Stored data:
######

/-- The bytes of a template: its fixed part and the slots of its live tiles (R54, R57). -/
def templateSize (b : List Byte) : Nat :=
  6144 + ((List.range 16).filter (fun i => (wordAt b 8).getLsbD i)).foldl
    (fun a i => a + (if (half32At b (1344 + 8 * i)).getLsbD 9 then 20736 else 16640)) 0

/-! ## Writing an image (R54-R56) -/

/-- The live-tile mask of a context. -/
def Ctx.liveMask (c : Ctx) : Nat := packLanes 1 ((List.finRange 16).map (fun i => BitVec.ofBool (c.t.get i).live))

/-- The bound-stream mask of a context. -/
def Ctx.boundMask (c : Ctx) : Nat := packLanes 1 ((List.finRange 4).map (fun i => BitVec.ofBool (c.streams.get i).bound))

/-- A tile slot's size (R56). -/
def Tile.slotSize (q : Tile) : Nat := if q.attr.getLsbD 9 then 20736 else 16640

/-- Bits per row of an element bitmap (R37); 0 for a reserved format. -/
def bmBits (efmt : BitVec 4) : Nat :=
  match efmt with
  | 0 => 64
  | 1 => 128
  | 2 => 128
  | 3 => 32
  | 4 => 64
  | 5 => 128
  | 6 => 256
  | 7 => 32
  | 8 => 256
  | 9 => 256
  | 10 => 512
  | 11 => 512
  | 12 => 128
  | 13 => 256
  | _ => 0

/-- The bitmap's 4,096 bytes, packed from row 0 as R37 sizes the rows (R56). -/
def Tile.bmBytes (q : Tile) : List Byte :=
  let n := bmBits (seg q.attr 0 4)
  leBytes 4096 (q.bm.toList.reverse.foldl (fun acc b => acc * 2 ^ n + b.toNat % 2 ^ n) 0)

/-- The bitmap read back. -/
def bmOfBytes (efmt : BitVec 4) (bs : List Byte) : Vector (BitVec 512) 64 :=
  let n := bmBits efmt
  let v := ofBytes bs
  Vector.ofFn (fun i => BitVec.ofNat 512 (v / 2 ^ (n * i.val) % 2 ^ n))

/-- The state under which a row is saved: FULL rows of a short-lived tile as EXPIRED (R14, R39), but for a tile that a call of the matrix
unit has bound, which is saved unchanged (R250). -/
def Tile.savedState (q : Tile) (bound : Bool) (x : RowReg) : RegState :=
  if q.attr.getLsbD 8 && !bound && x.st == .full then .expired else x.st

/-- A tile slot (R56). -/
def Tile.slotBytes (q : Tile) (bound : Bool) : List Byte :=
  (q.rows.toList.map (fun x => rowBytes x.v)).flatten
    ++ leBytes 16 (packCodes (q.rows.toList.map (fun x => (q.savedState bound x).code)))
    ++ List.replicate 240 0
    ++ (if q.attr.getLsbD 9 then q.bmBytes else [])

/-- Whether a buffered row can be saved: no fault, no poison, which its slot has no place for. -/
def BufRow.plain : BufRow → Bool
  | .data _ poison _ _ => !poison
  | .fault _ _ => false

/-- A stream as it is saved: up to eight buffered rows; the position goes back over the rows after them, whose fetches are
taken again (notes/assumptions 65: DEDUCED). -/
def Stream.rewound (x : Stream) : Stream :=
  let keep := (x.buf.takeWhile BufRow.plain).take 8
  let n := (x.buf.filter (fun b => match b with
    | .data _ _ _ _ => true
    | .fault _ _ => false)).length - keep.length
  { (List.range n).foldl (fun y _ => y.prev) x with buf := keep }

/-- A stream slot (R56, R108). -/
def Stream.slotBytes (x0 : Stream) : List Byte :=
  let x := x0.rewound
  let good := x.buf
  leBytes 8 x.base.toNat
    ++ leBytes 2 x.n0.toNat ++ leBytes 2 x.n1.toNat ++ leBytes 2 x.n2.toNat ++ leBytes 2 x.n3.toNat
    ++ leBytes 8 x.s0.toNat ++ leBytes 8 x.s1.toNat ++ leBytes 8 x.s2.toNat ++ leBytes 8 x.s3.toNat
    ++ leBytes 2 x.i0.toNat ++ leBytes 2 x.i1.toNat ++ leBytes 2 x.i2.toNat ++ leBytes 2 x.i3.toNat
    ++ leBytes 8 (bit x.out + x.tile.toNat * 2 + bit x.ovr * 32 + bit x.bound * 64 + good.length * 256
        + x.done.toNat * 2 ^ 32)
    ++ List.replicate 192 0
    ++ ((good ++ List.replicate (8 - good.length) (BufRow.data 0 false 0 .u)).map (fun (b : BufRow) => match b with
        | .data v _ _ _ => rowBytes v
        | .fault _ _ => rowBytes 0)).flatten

######

_Task brief_
Taking the entries above, restate exactly those lines that fall between the line with "let x := x0.rewound" and the line with "leBytes 2 x.i3.toNat", keeping both of those lines too.

_Finished exercise_
  let x := x0.rewound
  let good := x.buf
  leBytes 8 x.base.toNat
    ++ leBytes 2 x.n0.toNat ++ leBytes 2 x.n1.toNat ++ leBytes 2 x.n2.toNat ++ leBytes 2 x.n3.toNat
    ++ leBytes 8 x.s0.toNat ++ leBytes 8 x.s1.toNat ++ leBytes 8 x.s2.toNat ++ leBytes 8 x.s3.toNat
    ++ leBytes 2 x.i0.toNat ++ leBytes 2 x.i1.toNat ++ leBytes 2 x.i2.toNat ++ leBytes 2 x.i3.toNat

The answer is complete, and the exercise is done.